■ WORK ITEM: Everything from the line containing "v).tap = s.tap := rfl" through the final line of the records must be transcribed verbatim; nothing else belongs in the result.

☆ ☆ ☆ ☆

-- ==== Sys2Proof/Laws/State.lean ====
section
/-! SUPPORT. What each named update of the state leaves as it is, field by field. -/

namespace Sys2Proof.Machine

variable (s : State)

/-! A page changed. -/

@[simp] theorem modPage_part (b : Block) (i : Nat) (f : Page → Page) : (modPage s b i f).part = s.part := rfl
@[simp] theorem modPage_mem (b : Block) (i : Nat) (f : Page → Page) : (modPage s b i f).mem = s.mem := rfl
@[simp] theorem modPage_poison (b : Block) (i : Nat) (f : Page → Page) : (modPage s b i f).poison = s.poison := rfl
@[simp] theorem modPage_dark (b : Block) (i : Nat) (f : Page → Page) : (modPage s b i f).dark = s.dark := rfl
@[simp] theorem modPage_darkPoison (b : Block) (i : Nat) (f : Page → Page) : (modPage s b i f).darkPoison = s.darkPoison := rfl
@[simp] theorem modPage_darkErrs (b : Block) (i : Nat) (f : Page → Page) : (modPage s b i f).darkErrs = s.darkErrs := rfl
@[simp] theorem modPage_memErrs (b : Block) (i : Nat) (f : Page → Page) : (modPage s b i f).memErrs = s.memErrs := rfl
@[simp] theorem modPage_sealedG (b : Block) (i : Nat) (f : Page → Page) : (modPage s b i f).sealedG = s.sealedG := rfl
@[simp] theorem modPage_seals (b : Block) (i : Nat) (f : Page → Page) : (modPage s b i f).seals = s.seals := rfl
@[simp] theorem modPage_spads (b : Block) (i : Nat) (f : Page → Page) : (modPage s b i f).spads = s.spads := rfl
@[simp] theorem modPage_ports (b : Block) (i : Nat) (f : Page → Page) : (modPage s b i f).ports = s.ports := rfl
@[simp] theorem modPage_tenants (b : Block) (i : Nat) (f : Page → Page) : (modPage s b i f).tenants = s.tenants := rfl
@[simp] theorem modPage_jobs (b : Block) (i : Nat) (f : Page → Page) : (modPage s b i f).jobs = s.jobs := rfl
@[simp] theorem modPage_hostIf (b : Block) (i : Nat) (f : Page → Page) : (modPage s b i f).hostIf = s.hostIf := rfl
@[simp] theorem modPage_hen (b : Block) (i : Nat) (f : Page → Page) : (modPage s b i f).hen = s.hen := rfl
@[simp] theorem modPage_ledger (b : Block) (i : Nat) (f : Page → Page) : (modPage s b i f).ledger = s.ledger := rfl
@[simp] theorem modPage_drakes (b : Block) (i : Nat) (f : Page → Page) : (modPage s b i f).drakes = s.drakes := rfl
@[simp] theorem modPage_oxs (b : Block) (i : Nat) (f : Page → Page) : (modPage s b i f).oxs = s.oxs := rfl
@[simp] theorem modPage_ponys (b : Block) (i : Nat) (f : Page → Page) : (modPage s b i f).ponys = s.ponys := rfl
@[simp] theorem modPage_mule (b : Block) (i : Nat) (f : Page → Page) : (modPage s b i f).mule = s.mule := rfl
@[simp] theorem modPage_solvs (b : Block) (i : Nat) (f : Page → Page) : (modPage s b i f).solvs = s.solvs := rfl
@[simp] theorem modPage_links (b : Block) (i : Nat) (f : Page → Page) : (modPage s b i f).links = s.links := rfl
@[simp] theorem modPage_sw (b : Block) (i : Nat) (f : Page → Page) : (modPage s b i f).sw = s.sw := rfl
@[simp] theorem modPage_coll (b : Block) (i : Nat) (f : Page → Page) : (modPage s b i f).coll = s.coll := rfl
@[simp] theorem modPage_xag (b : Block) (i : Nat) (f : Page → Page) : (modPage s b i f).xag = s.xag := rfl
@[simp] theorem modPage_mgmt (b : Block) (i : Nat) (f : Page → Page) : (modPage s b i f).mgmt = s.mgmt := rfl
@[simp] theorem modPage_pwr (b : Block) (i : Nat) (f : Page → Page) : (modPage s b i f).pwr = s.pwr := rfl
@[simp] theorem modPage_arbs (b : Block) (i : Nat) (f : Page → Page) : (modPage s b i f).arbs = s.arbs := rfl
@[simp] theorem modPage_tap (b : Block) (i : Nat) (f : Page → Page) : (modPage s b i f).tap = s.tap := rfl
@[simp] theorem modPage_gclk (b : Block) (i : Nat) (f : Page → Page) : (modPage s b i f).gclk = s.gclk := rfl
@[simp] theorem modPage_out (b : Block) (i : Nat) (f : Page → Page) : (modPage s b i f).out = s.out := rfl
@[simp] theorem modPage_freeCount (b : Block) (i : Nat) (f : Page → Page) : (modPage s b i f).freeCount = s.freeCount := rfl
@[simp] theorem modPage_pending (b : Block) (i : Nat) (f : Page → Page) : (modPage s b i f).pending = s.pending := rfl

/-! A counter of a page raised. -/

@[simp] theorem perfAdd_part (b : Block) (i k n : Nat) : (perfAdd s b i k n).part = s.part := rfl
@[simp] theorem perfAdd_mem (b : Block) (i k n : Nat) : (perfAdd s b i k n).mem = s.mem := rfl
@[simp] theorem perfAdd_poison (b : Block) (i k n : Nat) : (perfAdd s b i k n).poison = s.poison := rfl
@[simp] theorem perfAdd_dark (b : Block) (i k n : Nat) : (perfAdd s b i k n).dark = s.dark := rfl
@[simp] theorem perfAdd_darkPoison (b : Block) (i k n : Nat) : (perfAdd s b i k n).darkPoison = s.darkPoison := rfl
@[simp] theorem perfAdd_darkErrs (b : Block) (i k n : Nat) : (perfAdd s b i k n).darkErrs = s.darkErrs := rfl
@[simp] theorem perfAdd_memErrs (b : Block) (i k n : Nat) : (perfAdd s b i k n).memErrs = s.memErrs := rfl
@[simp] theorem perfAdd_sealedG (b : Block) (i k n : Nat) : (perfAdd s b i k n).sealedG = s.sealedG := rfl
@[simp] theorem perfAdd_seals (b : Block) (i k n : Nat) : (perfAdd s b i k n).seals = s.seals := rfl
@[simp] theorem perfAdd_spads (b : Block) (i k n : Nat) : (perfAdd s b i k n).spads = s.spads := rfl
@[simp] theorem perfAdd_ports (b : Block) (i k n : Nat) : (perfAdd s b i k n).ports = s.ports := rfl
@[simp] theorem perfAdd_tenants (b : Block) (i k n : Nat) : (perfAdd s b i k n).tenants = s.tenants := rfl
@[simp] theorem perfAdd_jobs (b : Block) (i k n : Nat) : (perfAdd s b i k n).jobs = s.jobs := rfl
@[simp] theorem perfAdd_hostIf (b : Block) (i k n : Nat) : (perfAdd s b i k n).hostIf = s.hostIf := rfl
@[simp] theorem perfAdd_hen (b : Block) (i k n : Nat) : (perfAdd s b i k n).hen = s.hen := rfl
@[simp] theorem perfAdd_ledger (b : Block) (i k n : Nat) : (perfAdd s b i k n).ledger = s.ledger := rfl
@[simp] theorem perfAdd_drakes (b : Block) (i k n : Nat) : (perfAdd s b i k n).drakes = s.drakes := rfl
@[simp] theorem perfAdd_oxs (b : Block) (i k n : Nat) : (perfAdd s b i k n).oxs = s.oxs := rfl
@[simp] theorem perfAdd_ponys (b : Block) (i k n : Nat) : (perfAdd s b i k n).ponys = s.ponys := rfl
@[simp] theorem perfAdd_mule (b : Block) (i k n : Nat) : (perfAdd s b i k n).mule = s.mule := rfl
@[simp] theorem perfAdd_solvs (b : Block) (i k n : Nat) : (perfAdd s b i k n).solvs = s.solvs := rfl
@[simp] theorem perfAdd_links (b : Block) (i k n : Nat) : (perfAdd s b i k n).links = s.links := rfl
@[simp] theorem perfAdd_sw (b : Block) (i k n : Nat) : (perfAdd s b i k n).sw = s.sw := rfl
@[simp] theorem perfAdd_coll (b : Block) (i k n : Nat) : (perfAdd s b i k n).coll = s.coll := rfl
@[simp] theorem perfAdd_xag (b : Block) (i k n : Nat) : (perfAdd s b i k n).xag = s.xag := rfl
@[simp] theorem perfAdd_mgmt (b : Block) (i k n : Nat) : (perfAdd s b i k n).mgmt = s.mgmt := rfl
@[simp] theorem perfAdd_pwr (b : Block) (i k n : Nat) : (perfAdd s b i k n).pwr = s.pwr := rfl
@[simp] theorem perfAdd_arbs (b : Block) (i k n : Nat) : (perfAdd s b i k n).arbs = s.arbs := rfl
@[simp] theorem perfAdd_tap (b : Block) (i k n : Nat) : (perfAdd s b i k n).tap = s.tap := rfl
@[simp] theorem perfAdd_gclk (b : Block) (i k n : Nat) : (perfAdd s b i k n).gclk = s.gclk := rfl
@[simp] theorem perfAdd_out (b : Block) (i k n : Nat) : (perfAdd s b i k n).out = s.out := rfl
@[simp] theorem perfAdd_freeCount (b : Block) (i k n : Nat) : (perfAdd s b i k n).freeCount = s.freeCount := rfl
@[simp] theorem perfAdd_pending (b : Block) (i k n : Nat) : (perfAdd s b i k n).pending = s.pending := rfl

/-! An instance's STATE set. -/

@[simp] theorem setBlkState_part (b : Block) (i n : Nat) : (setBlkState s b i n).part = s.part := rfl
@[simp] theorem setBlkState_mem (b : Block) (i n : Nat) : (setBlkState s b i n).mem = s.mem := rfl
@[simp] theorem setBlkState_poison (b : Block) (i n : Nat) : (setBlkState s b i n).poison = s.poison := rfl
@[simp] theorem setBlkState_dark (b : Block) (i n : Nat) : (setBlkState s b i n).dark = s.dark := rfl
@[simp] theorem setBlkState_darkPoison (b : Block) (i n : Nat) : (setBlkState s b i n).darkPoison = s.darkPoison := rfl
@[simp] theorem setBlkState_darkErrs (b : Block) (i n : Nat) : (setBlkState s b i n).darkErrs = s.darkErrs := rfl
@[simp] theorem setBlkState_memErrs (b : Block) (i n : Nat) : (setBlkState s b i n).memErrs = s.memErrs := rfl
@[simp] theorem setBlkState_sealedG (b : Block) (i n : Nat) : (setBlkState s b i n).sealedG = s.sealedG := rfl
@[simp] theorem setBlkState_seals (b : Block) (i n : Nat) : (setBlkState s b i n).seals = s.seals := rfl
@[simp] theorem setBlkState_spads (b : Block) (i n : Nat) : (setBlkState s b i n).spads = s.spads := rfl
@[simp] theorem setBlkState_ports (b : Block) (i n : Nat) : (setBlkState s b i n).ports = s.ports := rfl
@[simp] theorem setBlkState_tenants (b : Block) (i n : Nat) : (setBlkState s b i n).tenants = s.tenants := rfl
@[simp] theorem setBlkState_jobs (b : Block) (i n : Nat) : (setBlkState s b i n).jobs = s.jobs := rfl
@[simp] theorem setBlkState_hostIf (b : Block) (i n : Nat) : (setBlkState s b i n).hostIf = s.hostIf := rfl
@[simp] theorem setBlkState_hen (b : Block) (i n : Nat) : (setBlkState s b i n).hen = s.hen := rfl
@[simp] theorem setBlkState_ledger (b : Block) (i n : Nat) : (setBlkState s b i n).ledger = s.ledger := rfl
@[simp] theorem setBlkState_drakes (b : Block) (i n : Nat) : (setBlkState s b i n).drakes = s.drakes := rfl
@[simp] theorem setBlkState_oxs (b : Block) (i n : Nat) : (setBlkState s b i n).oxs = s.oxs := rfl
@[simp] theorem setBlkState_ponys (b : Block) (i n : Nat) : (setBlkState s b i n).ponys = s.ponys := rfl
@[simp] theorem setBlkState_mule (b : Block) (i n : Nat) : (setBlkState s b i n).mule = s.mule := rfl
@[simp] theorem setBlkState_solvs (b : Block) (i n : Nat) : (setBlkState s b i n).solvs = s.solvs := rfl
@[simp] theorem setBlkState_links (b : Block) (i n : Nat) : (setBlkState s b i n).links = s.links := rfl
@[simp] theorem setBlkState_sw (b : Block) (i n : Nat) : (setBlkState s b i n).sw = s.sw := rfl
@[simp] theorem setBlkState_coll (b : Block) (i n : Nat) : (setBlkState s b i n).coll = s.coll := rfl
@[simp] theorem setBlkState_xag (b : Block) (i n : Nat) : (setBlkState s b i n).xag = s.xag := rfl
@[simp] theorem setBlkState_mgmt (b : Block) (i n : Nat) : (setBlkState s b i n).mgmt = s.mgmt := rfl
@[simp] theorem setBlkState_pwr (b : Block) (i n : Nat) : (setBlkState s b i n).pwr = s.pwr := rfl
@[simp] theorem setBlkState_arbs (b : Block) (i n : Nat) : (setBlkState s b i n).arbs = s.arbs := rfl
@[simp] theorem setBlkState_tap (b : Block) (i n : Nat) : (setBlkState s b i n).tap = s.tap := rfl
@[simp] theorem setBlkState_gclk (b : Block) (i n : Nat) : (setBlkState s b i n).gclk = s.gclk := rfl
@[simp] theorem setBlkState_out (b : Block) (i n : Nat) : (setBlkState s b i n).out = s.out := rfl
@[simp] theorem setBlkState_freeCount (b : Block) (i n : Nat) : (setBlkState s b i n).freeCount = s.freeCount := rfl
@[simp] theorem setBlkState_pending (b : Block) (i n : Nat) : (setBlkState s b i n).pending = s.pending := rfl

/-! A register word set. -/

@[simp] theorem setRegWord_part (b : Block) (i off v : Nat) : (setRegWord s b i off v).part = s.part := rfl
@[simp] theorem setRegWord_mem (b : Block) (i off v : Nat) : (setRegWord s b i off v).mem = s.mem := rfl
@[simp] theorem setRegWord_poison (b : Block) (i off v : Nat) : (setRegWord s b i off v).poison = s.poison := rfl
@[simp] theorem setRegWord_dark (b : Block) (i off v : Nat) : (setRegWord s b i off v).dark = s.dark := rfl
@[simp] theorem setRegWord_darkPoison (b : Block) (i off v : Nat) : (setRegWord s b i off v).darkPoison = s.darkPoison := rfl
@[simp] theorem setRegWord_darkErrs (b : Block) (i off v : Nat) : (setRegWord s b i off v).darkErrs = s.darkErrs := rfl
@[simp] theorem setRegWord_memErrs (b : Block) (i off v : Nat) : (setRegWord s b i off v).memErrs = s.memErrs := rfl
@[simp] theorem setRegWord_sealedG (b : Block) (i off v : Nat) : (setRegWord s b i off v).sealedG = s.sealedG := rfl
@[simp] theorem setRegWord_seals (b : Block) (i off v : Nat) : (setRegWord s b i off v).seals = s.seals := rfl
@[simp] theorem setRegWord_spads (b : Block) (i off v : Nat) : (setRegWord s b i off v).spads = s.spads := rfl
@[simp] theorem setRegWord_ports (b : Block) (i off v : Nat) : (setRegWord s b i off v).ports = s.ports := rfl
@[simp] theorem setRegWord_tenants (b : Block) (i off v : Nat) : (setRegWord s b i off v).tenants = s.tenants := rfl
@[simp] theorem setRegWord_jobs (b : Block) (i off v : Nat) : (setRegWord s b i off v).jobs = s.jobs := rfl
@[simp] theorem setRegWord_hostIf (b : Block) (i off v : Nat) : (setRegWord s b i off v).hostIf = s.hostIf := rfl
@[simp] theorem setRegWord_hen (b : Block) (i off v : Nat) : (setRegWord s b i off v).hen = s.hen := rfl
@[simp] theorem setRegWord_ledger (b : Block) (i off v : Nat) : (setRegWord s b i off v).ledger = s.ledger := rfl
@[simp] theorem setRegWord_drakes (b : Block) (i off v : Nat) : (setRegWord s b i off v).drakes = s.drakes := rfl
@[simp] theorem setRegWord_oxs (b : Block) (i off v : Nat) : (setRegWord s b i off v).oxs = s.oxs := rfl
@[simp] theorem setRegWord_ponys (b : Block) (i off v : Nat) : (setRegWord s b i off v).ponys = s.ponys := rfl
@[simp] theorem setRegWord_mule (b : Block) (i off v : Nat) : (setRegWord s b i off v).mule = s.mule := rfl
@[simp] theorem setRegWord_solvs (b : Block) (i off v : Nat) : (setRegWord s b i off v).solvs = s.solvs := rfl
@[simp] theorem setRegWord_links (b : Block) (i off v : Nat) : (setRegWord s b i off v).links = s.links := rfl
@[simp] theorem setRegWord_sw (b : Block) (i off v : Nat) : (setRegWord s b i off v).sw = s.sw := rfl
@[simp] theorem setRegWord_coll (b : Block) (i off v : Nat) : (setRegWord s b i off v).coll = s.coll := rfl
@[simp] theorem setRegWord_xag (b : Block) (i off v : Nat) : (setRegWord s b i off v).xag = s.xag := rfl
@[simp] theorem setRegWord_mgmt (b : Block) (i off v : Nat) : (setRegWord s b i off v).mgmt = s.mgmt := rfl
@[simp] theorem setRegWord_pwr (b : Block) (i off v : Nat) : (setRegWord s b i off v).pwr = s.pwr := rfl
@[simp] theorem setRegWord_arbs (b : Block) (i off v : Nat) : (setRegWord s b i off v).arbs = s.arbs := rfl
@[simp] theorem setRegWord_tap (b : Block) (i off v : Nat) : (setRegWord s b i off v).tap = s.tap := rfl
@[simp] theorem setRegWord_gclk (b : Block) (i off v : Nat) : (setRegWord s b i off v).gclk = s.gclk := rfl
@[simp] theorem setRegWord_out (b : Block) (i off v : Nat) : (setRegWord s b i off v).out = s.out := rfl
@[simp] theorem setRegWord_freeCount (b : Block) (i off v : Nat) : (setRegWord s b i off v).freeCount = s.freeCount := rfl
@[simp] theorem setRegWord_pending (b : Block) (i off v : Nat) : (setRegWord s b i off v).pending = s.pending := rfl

☆ ☆ ☆ ☆

■ OUTPUT FOR THIS TASK:
@[simp] theorem setRegWord_tap (b : Block) (i off v : Nat) : (setRegWord s b i off v).tap = s.tap := rfl
@[simp] theorem setRegWord_gclk (b : Block) (i off v : Nat) : (setRegWord s b i off v).gclk = s.gclk := rfl
@[simp] theorem setRegWord_out (b : Block) (i off v : Nat) : (setRegWord s b i off v).out = s.out := rfl
@[simp] theorem setRegWord_freeCount (b : Block) (i off v : Nat) : (setRegWord s b i off v).freeCount = s.freeCount := rfl
@[simp] theorem setRegWord_pending (b : Block) (i off v : Nat) : (setRegWord s b i off v).pending = s.pending := rfl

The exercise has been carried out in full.